-- ==== Sys2Proof/Laws/State.lean ====
section
/-! SUPPORT. What each named update of State leaves alone, one lemma per field. -/
namespace Sys2Proof.Machine

variable (s : State)

/-! ## setReg changes regs -/

@[simp] theorem State.pending_setReg (a : Nat) (v : W64) : (s.setReg a v).pending = s.pending := rfl
@[simp] theorem State.free_setReg (a : Nat) (v : W64) : (s.setReg a v).free = s.free := rfl
@[simp] theorem State.tiles_setReg (a : Nat) (v : W64) : (s.setReg a v).tiles = s.tiles := rfl
@[simp] theorem State.saved_setReg (a : Nat) (v : W64) : (s.setReg a v).saved = s.saved := rfl
@[simp] theorem State.tileUe_setReg (a : Nat) (v : W64) : (s.setReg a v).tileUe = s.tileUe := rfl
@[simp] theorem State.slots_setReg (a : Nat) (v : W64) : (s.setReg a v).slots = s.slots := rfl
@[simp] theorem State.pages_setReg (a : Nat) (v : W64) : (s.setReg a v).pages = s.pages := rfl
@[simp] theorem State.blank_setReg (a : Nat) (v : W64) : (s.setReg a v).blank = s.blank := rfl
@[simp] theorem State.reserve_setReg (a : Nat) (v : W64) : (s.setReg a v).reserve = s.reserve := rfl
@[simp] theorem State.merge_setReg (a : Nat) (v : W64) : (s.setReg a v).merge = s.merge := rfl
@[simp] theorem State.retrainQ_setReg (a : Nat) (v : W64) : (s.setReg a v).retrainQ = s.retrainQ := rfl
@[simp] theorem State.scrubAt_setReg (a : Nat) (v : W64) : (s.setReg a v).scrubAt = s.scrubAt := rfl
@[simp] theorem State.lapCe_setReg (a : Nat) (v : W64) : (s.setReg a v).lapCe = s.lapCe := rfl
@[simp] theorem State.lapUe_setReg (a : Nat) (v : W64) : (s.setReg a v).lapUe = s.lapUe := rfl
@[simp] theorem State.lapLate_setReg (a : Nat) (v : W64) : (s.setReg a v).lapLate = s.lapLate := rfl
@[simp] theorem State.ceSince_setReg (a : Nat) (v : W64) : (s.setReg a v).ceSince = s.ceSince := rfl
@[simp] theorem State.cache_setReg (a : Nat) (v : W64) : (s.setReg a v).cache = s.cache := rfl
@[simp] theorem State.scratch_setReg (a : Nat) (v : W64) : (s.setReg a v).scratch = s.scratch := rfl
@[simp] theorem State.scratchBad_setReg (a : Nat) (v : W64) : (s.setReg a v).scratchBad = s.scratchBad := rfl
@[simp] theorem State.scratchWeak_setReg (a : Nat) (v : W64) : (s.setReg a v).scratchWeak = s.scratchWeak := rfl
@[simp] theorem State.lastGran_setReg (a : Nat) (v : W64) : (s.setReg a v).lastGran = s.lastGran := rfl
@[simp] theorem State.far_setReg (a : Nat) (v : W64) : (s.setReg a v).far = s.far := rfl
@[simp] theorem State.farPoison_setReg (a : Nat) (v : W64) : (s.setReg a v).farPoison = s.farPoison := rfl
@[simp] theorem State.comp_setReg (a : Nat) (v : W64) : (s.setReg a v).comp = s.comp := rfl
@[simp] theorem State.erqSeq_setReg (a : Nat) (v : W64) : (s.setReg a v).erqSeq = s.erqSeq := rfl
@[simp] theorem State.ms_setReg (a : Nat) (v : W64) : (s.setReg a v).ms = s.ms := rfl
@[simp] theorem State.resetSeq_setReg (a : Nat) (v : W64) : (s.setReg a v).resetSeq = s.resetSeq := rfl
@[simp] theorem State.parked_setReg (a : Nat) (v : W64) : (s.setReg a v).parked = s.parked := rfl
@[simp] theorem State.demT_setReg (a : Nat) (v : W64) : (s.setReg a v).demT = s.demT := rfl
@[simp] theorem State.demV_setReg (a : Nat) (v : W64) : (s.setReg a v).demV = s.demV := rfl
@[simp] theorem State.shareT_setReg (a : Nat) (v : W64) : (s.setReg a v).shareT = s.shareT := rfl
@[simp] theorem State.shareV_setReg (a : Nat) (v : W64) : (s.setReg a v).shareV = s.shareV := rfl
@[simp] theorem State.rrLast_setReg (a : Nat) (v : W64) : (s.setReg a v).rrLast = s.rrLast := rfl
@[simp] theorem State.msgs_setReg (a : Nat) (v : W64) : (s.setReg a v).msgs = s.msgs := rfl
@[simp] theorem State.msgPend_setReg (a : Nat) (v : W64) : (s.setReg a v).msgPend = s.msgPend := rfl
@[simp] theorem State.vecWait_setReg (a : Nat) (v : W64) : (s.setReg a v).vecWait = s.vecWait := rfl
@[simp] theorem State.zenRestart_setReg (a : Nat) (v : W64) : (s.setReg a v).zenRestart = s.zenRestart := rfl
@[simp] theorem State.heldRecs_setReg (a : Nat) (v : W64) : (s.setReg a v).heldRecs = s.heldRecs := rfl
@[simp] theorem State.filter_setReg (a : Nat) (v : W64) : (s.setReg a v).filter = s.filter := rfl
@[simp] theorem State.snoops_setReg (a : Nat) (v : W64) : (s.setReg a v).snoops = s.snoops := rfl
@[simp] theorem State.dylMode_setReg (a : Nat) (v : W64) : (s.setReg a v).dylMode = s.dylMode := rfl
@[simp] theorem State.dylPerst_setReg (a : Nat) (v : W64) : (s.setReg a v).dylPerst = s.dylPerst := rfl
@[simp] theorem State.cxpPerst_setReg (a : Nat) (v : W64) : (s.setReg a v).cxpPerst = s.cxpPerst := rfl
@[simp] theorem State.repairDue_setReg (a : Nat) (v : W64) : (s.setReg a v).repairDue = s.repairDue := rfl
@[simp] theorem State.rqt_setReg (a : Nat) (v : W64) : (s.setReg a v).rqt = s.rqt := rfl
@[simp] theorem State.arrivals_setReg (a : Nat) (v : W64) : (s.setReg a v).arrivals = s.arrivals := rfl
@[simp] theorem State.srv_setReg (a : Nat) (v : W64) : (s.setReg a v).srv = s.srv := rfl
@[simp] theorem State.srvIn_setReg (a : Nat) (v : W64) : (s.setReg a v).srvIn = s.srvIn := rfl
@[simp] theorem State.ldrIn_setReg (a : Nat) (v : W64) : (s.setReg a v).ldrIn = s.ldrIn := rfl
@[simp] theorem State.ringSeen_setReg (a : Nat) (v : W64) : (s.setReg a v).ringSeen = s.ringSeen := rfl
@[simp] theorem State.linkCache_setReg (a : Nat) (v : W64) : (s.setReg a v).linkCache = s.linkCache := rfl
@[simp] theorem State.txWait_setReg (a : Nat) (v : W64) : (s.setReg a v).txWait = s.txWait := rfl
@[simp] theorem State.txSent_setReg (a : Nat) (v : W64) : (s.setReg a v).txSent = s.txSent := rfl
@[simp] theorem State.txSeq_setReg (a : Nat) (v : W64) : (s.setReg a v).txSeq = s.txSeq := rfl
@[simp] theorem State.txWin_setReg (a : Nat) (v : W64) : (s.setReg a v).txWin = s.txWin := rfl
@[simp] theorem State.fopNext_setReg (a : Nat) (v : W64) : (s.setReg a v).fopNext = s.fopNext := rfl
@[simp] theorem State.lateWait_setReg (a : Nat) (v : W64) : (s.setReg a v).lateWait = s.lateWait := rfl
@[simp] theorem State.lateHeld_setReg (a : Nat) (v : W64) : (s.setReg a v).lateHeld = s.lateHeld := rfl
@[simp] theorem State.rxNode_setReg (a : Nat) (v : W64) : (s.setReg a v).rxNode = s.rxNode := rfl
@[simp] theorem State.xwfOut_setReg (a : Nat) (v : W64) : (s.setReg a v).xwfOut = s.xwfOut := rfl
@[simp] theorem State.naOut_setReg (a : Nat) (v : W64) : (s.setReg a v).naOut = s.naOut := rfl
@[simp] theorem State.xwfEth_setReg (a : Nat) (v : W64) : (s.setReg a v).xwfEth = s.xwfEth := rfl
@[simp] theorem State.dropSince_setReg (a : Nat) (v : W64) : (s.setReg a v).dropSince = s.dropSince := rfl
@[simp] theorem State.svc_setReg (a : Nat) (v : W64) : (s.setReg a v).svc = s.svc := rfl
@[simp] theorem State.svcHeld_setReg (a : Nat) (v : W64) : (s.setReg a v).svcHeld = s.svcHeld := rfl
@[simp] theorem State.svcDue_setReg (a : Nat) (v : W64) : (s.setReg a v).svcDue = s.svcDue := rfl
@[simp] theorem State.migTodo_setReg (a : Nat) (v : W64) : (s.setReg a v).migTodo = s.migTodo := rfl
@[simp] theorem State.heavyNow_setReg (a : Nat) (v : W64) : (s.setReg a v).heavyNow = s.heavyNow := rfl
@[simp] theorem State.heavyPrev_setReg (a : Nat) (v : W64) : (s.setReg a v).heavyPrev = s.heavyPrev := rfl
@[simp] theorem State.chosen_setReg (a : Nat) (v : W64) : (s.setReg a v).chosen = s.chosen := rfl
@[simp] theorem State.endAsked_setReg (a : Nat) (v : W64) : (s.setReg a v).endAsked = s.endAsked := rfl
@[simp] theorem State.loading_setReg (a : Nat) (v : W64) : (s.setReg a v).loading = s.loading := rfl
@[simp] theorem State.cross_setReg (a : Nat) (v : W64) : (s.setReg a v).cross = s.cross := rfl
@[simp] theorem State.zenLost_setReg (a : Nat) (v : W64) : (s.setReg a v).zenLost = s.zenLost := rfl
@[simp] theorem State.nodes_setReg (a : Nat) (v : W64) : (s.setReg a v).nodes = s.nodes := rfl
@[simp] theorem State.theta_setReg (a : Nat) (v : W64) : (s.setReg a v).theta = s.theta := rfl
@[simp] theorem State.tau_setReg (a : Nat) (v : W64) : (s.setReg a v).tau = s.tau := rfl
@[simp] theorem State.stuckFor_setReg (a : Nat) (v : W64) : (s.setReg a v).stuckFor = s.stuckFor := rfl
@[simp] theorem State.ceLast_setReg (a : Nat) (v : W64) : (s.setReg a v).ceLast = s.ceLast := rfl
@[simp] theorem State.tripHard_setReg (a : Nat) (v : W64) : (s.setReg a v).tripHard = s.tripHard := rfl
@[simp] theorem State.sampleQ_setReg (a : Nat) (v : W64) : (s.setReg a v).sampleQ = s.sampleQ := rfl
@[simp] theorem State.vrgFaultAt_setReg (a : Nat) (v : W64) : (s.setReg a v).vrgFaultAt = s.vrgFaultAt := rfl
@[simp] theorem State.flash_setReg (a : Nat) (v : W64) : (s.setReg a v).flash = s.flash := rfl
@[simp] theorem State.fwFloor_setReg (a : Nat) (v : W64) : (s.setReg a v).fwFloor = s.fwFloor := rfl
@[simp] theorem State.recFloor_setReg (a : Nat) (v : W64) : (s.setReg a v).recFloor = s.recFloor := rfl
@[simp] theorem State.retired_setReg (a : Nat) (v : W64) : (s.setReg a v).retired = s.retired := rfl
@[simp] theorem State.fwu_setReg (a : Nat) (v : W64) : (s.setReg a v).fwu = s.fwu := rfl
@[simp] theorem State.fwStream_setReg (a : Nat) (v : W64) : (s.setReg a v).fwStream = s.fwStream := rfl
@[simp] theorem State.badCopy_setReg (a : Nat) (v : W64) : (s.setReg a v).badCopy = s.badCopy := rfl
@[simp] theorem State.watchdog_setReg (a : Nat) (v : W64) : (s.setReg a v).watchdog = s.watchdog := rfl
@[simp] theorem State.vpcFw_setReg (a : Nat) (v : W64) : (s.setReg a v).vpcFw = s.vpcFw := rfl
@[simp] theorem State.meas_setReg (a : Nat) (v : W64) : (s.setReg a v).meas = s.meas := rfl
@[simp] theorem State.aliasSeed_setReg (a : Nat) (v : W64) : (s.setReg a v).aliasSeed = s.aliasSeed := rfl
@[simp] theorem State.certs_setReg (a : Nat) (v : W64) : (s.setReg a v).certs = s.certs := rfl
@[simp] theorem State.spdm_setReg (a : Nat) (v : W64) : (s.setReg a v).spdm = s.spdm := rfl
@[simp] theorem State.spdmOut_setReg (a : Nat) (v : W64) : (s.setReg a v).spdmOut = s.spdmOut := rfl
@[simp] theorem State.pgood_setReg (a : Nat) (v : W64) : (s.setReg a v).pgood = s.pgood := rfl
@[simp] theorem State.pgPull_setReg (a : Nat) (v : W64) : (s.setReg a v).pgPull = s.pgPull := rfl
@[simp] theorem State.inputOff_setReg (a : Nat) (v : W64) : (s.setReg a v).inputOff = s.inputOff := rfl
@[simp] theorem State.vddSb_setReg (a : Nat) (v : W64) : (s.setReg a v).vddSb = s.vddSb := rfl
@[simp] theorem State.inputMv_setReg (a : Nat) (v : W64) : (s.setReg a v).inputMv = s.inputMv := rfl
@[simp] theorem State.tap_setReg (a : Nat) (v : W64) : (s.setReg a v).tap = s.tap := rfl
@[simp] theorem State.tapIr_setReg (a : Nat) (v : W64) : (s.setReg a v).tapIr = s.tapIr := rfl
@[simp] theorem State.tapShift_setReg (a : Nat) (v : W64) : (s.setReg a v).tapShift = s.tapShift := rfl
@[simp] theorem State.tdo_setReg (a : Nat) (v : W64) : (s.setReg a v).tdo = s.tdo := rfl
@[simp] theorem State.digests_setReg (a : Nat) (v : W64) : (s.setReg a v).digests = s.digests := rfl
@[simp] theorem State.engines_setReg (a : Nat) (v : W64) : (s.setReg a v).engines = s.engines := rfl
@[simp] theorem State.rsp_setReg (a : Nat) (v : W64) : (s.setReg a v).rsp = s.rsp := rfl
@[simp] theorem State.mcRsp_setReg (a : Nat) (v : W64) : (s.setReg a v).mcRsp = s.mcRsp := rfl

+--

## Work instructions
Starting with the line above that holds "s.badCopy := rfl" and stopping with the line that holds "s.tap := rfl", reproduce each line exactly, omitting all other lines.

## Solved exercise
@[simp] theorem State.badCopy_setReg (a : Nat) (v : W64) : (s.setReg a v).badCopy = s.badCopy := rfl
@[simp] theorem State.watchdog_setReg (a : Nat) (v : W64) : (s.setReg a v).watchdog = s.watchdog := rfl
@[simp] theorem State.vpcFw_setReg (a : Nat) (v : W64) : (s.setReg a v).vpcFw = s.vpcFw := rfl
@[simp] theorem State.meas_setReg (a : Nat) (v : W64) : (s.setReg a v).meas = s.meas := rfl
@[simp] theorem State.aliasSeed_setReg (a : Nat) (v : W64) : (s.setReg a v).aliasSeed = s.aliasSeed := rfl
@[simp] theorem State.certs_setReg (a : Nat) (v : W64) : (s.setReg a v).certs = s.certs := rfl
@[simp] theorem State.spdm_setReg (a : Nat) (v : W64) : (s.setReg a v).spdm = s.spdm := rfl
@[simp] theorem State.spdmOut_setReg (a : Nat) (v : W64) : (s.setReg a v).spdmOut = s.spdmOut := rfl
@[simp] theorem State.pgood_setReg (a : Nat) (v : W64) : (s.setReg a v).pgood = s.pgood := rfl
@[simp] theorem State.pgPull_setReg (a : Nat) (v : W64) : (s.setReg a v).pgPull = s.pgPull := rfl
@[simp] theorem State.inputOff_setReg (a : Nat) (v : W64) : (s.setReg a v).inputOff = s.inputOff := rfl
@[simp] theorem State.vddSb_setReg (a : Nat) (v : W64) : (s.setReg a v).vddSb = s.vddSb := rfl
@[simp] theorem State.inputMv_setReg (a : Nat) (v : W64) : (s.setReg a v).inputMv = s.inputMv := rfl
@[simp] theorem State.tap_setReg (a : Nat) (v : W64) : (s.setReg a v).tap = s.tap := rfl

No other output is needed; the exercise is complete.